• **Working data**
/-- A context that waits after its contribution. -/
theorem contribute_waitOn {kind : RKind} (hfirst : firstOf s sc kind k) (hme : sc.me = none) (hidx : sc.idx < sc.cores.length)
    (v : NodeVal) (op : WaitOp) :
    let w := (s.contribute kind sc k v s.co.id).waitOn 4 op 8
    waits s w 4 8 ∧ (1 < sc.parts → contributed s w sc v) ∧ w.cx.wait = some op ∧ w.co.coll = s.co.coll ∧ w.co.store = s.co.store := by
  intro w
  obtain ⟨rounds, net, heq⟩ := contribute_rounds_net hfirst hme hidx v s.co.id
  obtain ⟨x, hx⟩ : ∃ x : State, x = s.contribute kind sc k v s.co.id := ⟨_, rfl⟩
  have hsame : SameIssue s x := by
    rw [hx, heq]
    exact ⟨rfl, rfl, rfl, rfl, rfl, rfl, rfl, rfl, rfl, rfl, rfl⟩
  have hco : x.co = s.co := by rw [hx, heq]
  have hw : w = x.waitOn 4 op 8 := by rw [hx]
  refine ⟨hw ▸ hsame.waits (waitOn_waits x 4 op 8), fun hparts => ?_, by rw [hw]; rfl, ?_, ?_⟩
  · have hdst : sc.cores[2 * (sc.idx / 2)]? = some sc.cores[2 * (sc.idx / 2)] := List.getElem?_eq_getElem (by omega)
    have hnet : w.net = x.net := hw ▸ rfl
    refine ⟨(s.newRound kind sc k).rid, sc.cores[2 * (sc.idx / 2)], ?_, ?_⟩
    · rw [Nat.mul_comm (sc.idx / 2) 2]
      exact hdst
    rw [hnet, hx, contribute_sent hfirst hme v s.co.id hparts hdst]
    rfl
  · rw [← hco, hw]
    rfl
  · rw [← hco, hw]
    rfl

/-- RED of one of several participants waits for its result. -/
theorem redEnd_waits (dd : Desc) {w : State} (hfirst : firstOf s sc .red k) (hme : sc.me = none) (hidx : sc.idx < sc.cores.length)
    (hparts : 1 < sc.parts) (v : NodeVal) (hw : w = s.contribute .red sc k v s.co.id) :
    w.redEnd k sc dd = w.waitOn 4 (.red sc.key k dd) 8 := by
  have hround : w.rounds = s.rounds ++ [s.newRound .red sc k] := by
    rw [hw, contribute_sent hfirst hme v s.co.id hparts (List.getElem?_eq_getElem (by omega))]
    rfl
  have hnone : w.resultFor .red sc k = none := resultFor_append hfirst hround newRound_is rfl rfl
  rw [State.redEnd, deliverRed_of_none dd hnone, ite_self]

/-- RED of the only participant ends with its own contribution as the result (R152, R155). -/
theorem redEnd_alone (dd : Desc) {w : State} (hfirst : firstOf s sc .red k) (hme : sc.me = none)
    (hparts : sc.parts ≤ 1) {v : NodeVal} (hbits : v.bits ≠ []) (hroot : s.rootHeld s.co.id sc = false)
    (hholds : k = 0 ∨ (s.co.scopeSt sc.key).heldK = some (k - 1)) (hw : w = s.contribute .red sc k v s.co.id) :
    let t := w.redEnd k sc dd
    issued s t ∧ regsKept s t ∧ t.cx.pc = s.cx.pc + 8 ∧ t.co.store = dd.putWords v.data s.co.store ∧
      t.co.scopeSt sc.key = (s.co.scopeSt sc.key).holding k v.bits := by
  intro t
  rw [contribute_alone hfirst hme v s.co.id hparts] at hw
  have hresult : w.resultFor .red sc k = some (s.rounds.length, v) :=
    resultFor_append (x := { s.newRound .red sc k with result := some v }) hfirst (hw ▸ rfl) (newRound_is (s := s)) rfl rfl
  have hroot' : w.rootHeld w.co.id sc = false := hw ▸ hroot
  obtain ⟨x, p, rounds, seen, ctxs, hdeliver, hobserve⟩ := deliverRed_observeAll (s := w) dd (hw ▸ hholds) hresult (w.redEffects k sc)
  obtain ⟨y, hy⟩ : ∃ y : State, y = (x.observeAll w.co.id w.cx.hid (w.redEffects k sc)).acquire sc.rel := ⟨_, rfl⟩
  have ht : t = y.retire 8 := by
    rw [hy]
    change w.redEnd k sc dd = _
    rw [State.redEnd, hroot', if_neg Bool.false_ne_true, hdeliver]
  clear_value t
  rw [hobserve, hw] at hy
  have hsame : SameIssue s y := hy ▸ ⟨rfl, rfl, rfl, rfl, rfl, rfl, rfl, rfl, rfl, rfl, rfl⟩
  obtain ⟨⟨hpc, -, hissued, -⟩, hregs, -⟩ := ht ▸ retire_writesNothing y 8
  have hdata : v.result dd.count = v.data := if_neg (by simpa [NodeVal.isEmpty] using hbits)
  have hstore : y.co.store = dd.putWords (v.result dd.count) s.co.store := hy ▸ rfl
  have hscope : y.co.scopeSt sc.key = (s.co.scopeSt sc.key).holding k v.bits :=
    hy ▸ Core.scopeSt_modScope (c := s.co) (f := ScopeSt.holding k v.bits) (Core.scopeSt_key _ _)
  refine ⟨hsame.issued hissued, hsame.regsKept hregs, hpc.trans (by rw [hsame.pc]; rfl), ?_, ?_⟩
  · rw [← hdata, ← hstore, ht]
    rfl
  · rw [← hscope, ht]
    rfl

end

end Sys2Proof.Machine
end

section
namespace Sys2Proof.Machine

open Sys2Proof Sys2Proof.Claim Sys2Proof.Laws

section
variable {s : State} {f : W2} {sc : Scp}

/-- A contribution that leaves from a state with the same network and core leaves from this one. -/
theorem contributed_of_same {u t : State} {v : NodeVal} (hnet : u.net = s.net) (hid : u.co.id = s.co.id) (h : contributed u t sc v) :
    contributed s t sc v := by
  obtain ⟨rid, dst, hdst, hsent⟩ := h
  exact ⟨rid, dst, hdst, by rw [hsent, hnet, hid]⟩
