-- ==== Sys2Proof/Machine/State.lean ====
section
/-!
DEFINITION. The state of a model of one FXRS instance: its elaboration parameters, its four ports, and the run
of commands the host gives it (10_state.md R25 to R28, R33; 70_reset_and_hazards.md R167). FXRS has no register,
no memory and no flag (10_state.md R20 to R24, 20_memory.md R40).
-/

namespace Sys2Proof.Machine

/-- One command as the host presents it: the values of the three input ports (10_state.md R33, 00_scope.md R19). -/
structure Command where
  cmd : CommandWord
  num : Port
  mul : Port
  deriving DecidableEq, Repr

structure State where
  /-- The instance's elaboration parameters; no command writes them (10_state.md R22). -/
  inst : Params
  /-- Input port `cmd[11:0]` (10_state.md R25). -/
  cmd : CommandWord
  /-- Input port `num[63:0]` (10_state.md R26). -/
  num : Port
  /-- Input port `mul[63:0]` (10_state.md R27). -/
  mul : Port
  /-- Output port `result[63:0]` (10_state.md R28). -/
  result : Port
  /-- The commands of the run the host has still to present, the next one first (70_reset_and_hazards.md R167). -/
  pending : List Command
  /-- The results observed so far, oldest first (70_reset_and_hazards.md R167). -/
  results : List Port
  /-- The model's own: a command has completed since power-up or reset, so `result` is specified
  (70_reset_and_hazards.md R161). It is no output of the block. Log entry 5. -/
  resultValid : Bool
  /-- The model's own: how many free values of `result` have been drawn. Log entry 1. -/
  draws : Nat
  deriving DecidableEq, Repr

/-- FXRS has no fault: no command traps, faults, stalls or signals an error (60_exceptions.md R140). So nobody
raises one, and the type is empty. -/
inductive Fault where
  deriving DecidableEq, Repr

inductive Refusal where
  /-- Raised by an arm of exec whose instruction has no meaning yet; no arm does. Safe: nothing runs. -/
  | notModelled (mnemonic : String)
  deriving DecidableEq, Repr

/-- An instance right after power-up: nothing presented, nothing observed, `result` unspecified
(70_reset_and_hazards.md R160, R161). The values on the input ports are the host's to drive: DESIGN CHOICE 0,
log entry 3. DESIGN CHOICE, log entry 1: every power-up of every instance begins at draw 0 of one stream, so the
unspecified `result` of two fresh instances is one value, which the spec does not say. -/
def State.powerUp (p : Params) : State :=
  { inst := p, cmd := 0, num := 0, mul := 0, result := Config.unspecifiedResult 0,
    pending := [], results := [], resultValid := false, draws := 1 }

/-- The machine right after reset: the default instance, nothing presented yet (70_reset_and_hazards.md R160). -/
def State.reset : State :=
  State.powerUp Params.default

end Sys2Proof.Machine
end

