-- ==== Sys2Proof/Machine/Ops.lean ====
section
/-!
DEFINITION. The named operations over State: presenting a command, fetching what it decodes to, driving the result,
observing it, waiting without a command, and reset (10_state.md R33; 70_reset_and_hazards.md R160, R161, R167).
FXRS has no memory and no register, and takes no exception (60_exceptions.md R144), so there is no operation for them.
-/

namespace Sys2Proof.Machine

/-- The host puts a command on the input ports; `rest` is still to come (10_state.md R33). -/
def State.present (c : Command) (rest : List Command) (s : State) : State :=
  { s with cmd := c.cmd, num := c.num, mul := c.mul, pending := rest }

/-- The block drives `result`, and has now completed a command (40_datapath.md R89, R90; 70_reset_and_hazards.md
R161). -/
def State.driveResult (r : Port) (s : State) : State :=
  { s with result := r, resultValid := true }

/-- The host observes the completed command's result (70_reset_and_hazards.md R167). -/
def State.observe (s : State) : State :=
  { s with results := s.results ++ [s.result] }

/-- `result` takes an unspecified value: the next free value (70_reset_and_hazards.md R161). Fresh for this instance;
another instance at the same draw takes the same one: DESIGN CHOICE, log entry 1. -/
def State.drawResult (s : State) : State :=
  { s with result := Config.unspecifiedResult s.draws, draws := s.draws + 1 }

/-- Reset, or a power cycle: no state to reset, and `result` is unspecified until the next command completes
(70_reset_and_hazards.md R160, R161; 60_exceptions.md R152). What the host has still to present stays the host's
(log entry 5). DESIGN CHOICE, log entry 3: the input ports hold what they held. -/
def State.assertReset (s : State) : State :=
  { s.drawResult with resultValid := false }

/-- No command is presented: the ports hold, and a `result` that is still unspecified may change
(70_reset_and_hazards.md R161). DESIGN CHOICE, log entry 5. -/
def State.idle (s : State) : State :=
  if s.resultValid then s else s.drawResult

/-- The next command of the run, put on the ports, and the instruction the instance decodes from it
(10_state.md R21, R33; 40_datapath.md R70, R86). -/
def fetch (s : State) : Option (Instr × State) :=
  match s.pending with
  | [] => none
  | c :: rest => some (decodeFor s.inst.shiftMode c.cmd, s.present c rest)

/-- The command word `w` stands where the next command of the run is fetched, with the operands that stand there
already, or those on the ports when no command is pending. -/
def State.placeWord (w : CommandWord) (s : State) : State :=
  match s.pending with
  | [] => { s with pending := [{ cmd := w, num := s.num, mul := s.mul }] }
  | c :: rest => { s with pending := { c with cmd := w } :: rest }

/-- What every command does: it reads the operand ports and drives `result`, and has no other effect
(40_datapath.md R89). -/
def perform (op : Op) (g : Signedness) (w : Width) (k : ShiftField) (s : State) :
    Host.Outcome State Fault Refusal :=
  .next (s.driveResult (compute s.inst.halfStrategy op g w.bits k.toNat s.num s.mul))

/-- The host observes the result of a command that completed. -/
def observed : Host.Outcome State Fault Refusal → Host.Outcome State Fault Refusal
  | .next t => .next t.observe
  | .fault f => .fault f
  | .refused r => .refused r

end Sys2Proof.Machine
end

• **Task requirements**
Lines holding the string "every" must be copied out of the entries above.

• **Exercise output**
log entry 3. DESIGN CHOICE, log entry 1: every power-up of every instance begins at draw 0 of one stream, so the
/-- What every command does: it reads the operand ports and drives `result`, and has no other effect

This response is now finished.